- [ENTRIES PROVIDED]

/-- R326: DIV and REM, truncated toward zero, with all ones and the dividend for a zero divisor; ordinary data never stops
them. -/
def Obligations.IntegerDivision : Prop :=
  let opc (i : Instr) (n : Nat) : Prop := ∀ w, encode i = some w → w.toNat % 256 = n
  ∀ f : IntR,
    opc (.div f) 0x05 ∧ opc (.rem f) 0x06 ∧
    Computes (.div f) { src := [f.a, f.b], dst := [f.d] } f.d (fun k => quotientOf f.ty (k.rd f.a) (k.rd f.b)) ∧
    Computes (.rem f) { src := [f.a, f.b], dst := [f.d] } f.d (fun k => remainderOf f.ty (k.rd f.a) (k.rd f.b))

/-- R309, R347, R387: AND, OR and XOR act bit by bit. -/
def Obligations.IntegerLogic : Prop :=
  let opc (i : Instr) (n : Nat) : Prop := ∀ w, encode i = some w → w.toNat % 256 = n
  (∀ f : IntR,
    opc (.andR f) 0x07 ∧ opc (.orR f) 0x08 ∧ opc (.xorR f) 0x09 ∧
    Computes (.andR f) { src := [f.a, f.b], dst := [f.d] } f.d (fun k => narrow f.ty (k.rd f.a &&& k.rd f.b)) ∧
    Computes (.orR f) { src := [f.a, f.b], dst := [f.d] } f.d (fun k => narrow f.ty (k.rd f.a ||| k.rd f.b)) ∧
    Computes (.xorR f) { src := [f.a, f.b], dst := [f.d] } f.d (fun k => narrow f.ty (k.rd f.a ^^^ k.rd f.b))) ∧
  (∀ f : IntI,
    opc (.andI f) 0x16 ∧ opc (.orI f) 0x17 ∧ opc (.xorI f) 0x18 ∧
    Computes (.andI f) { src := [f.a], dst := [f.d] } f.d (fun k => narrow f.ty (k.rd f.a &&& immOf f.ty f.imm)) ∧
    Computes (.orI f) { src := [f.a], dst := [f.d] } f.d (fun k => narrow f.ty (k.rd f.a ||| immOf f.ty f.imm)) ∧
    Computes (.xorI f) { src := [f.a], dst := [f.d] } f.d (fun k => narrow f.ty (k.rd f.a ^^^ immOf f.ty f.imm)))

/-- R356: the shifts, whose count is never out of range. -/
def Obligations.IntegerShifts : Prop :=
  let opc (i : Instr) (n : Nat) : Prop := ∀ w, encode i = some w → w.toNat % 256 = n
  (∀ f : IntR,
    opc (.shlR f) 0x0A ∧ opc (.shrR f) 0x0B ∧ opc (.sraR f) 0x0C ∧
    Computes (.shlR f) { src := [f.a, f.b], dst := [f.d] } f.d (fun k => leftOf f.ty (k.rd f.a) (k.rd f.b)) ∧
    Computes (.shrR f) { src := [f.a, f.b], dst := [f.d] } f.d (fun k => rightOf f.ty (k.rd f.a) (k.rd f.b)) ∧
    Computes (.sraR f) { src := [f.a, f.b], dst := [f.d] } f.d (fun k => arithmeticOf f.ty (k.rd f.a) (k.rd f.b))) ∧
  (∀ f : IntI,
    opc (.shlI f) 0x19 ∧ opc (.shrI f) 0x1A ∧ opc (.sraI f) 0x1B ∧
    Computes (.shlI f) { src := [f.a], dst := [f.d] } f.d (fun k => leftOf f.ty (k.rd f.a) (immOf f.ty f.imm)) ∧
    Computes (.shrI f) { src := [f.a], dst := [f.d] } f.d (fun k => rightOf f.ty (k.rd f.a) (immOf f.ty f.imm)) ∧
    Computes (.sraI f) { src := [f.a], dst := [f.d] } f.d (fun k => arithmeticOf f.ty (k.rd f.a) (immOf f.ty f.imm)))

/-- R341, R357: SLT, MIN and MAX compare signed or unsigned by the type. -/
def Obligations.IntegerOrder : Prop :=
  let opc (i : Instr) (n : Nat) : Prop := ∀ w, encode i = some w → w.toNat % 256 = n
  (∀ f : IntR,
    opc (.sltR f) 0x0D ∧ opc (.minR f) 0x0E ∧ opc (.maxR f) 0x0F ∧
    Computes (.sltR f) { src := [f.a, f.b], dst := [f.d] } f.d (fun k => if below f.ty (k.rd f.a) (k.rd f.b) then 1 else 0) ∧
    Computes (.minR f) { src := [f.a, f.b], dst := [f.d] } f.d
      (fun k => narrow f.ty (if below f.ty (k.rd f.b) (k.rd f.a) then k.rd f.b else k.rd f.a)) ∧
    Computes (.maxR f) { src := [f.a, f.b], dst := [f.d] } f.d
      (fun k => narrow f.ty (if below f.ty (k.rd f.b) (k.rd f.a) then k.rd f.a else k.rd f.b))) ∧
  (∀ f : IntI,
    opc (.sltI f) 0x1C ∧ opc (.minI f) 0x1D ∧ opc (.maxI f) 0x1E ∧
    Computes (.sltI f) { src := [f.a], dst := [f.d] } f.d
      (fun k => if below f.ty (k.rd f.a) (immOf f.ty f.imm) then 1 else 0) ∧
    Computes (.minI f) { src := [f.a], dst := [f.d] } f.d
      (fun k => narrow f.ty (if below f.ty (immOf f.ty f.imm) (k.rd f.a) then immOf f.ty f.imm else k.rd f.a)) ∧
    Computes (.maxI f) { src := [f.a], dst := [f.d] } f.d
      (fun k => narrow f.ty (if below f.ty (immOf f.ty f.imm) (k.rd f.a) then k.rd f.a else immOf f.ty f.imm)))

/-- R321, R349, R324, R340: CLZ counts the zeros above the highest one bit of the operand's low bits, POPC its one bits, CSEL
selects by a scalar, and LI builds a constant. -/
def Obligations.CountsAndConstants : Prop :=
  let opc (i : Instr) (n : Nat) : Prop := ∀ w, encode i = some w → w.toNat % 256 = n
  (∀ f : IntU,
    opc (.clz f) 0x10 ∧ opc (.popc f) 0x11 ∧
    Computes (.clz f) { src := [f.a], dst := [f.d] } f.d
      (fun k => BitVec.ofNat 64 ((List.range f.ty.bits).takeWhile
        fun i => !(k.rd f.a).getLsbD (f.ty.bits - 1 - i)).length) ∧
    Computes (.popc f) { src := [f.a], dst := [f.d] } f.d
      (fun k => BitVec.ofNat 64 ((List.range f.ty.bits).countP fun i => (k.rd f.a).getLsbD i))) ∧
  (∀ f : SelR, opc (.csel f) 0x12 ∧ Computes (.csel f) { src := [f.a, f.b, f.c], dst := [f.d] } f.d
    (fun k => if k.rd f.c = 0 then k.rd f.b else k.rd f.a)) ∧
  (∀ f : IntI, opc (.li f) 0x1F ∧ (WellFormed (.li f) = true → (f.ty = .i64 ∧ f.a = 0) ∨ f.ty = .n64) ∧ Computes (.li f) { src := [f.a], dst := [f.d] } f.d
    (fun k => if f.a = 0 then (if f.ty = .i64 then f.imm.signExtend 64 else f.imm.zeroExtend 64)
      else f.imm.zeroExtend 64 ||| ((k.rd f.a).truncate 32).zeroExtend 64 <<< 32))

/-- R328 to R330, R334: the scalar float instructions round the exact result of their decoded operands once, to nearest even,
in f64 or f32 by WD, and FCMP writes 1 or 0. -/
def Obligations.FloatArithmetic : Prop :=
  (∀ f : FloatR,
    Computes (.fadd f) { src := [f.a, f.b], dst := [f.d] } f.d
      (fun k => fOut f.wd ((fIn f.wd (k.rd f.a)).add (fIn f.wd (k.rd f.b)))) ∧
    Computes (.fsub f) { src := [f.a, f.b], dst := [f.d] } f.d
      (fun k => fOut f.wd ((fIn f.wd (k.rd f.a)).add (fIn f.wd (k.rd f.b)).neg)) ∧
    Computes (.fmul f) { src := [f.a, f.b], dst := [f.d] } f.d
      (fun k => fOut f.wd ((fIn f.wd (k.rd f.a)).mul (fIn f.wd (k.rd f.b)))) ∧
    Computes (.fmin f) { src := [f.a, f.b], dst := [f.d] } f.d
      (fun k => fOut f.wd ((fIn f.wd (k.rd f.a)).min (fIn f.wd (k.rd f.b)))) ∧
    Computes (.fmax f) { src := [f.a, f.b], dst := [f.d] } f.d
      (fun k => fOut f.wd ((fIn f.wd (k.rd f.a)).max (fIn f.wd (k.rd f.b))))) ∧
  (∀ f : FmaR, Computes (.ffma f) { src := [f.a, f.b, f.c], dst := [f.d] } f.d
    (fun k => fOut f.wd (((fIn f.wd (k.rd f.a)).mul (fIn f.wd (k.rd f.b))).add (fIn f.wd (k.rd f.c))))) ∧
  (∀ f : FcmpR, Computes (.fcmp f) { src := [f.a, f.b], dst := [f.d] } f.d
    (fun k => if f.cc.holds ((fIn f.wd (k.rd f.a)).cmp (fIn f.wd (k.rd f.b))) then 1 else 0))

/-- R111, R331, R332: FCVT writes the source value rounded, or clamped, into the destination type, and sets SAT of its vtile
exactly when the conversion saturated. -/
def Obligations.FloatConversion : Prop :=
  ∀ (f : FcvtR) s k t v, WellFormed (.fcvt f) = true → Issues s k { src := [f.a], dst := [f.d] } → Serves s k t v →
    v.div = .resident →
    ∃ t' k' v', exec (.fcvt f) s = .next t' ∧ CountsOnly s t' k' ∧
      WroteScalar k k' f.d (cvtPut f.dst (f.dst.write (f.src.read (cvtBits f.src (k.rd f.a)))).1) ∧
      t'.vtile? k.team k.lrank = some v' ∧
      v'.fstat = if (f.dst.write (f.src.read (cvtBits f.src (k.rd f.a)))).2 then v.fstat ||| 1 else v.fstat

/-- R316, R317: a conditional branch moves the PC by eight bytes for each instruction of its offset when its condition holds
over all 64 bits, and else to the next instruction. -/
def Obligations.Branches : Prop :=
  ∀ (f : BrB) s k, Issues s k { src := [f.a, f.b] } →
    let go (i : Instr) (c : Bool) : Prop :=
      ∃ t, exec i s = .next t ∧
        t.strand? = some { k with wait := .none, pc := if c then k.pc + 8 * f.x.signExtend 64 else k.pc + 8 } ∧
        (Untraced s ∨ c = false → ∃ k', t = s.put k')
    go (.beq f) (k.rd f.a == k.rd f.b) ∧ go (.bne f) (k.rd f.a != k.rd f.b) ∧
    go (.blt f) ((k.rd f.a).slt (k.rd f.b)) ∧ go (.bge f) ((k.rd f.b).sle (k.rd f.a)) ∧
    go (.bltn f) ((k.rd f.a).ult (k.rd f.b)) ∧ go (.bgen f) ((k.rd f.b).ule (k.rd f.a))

- [PROBLEM STATEMENT]
If a line in the entries includes the word "when", copy that line out.

- [EXERCISE RESULT]
exactly when the conversion saturated. -/
/-- R316, R317: a conditional branch moves the PC by eight bytes for each instruction of its offset when its condition holds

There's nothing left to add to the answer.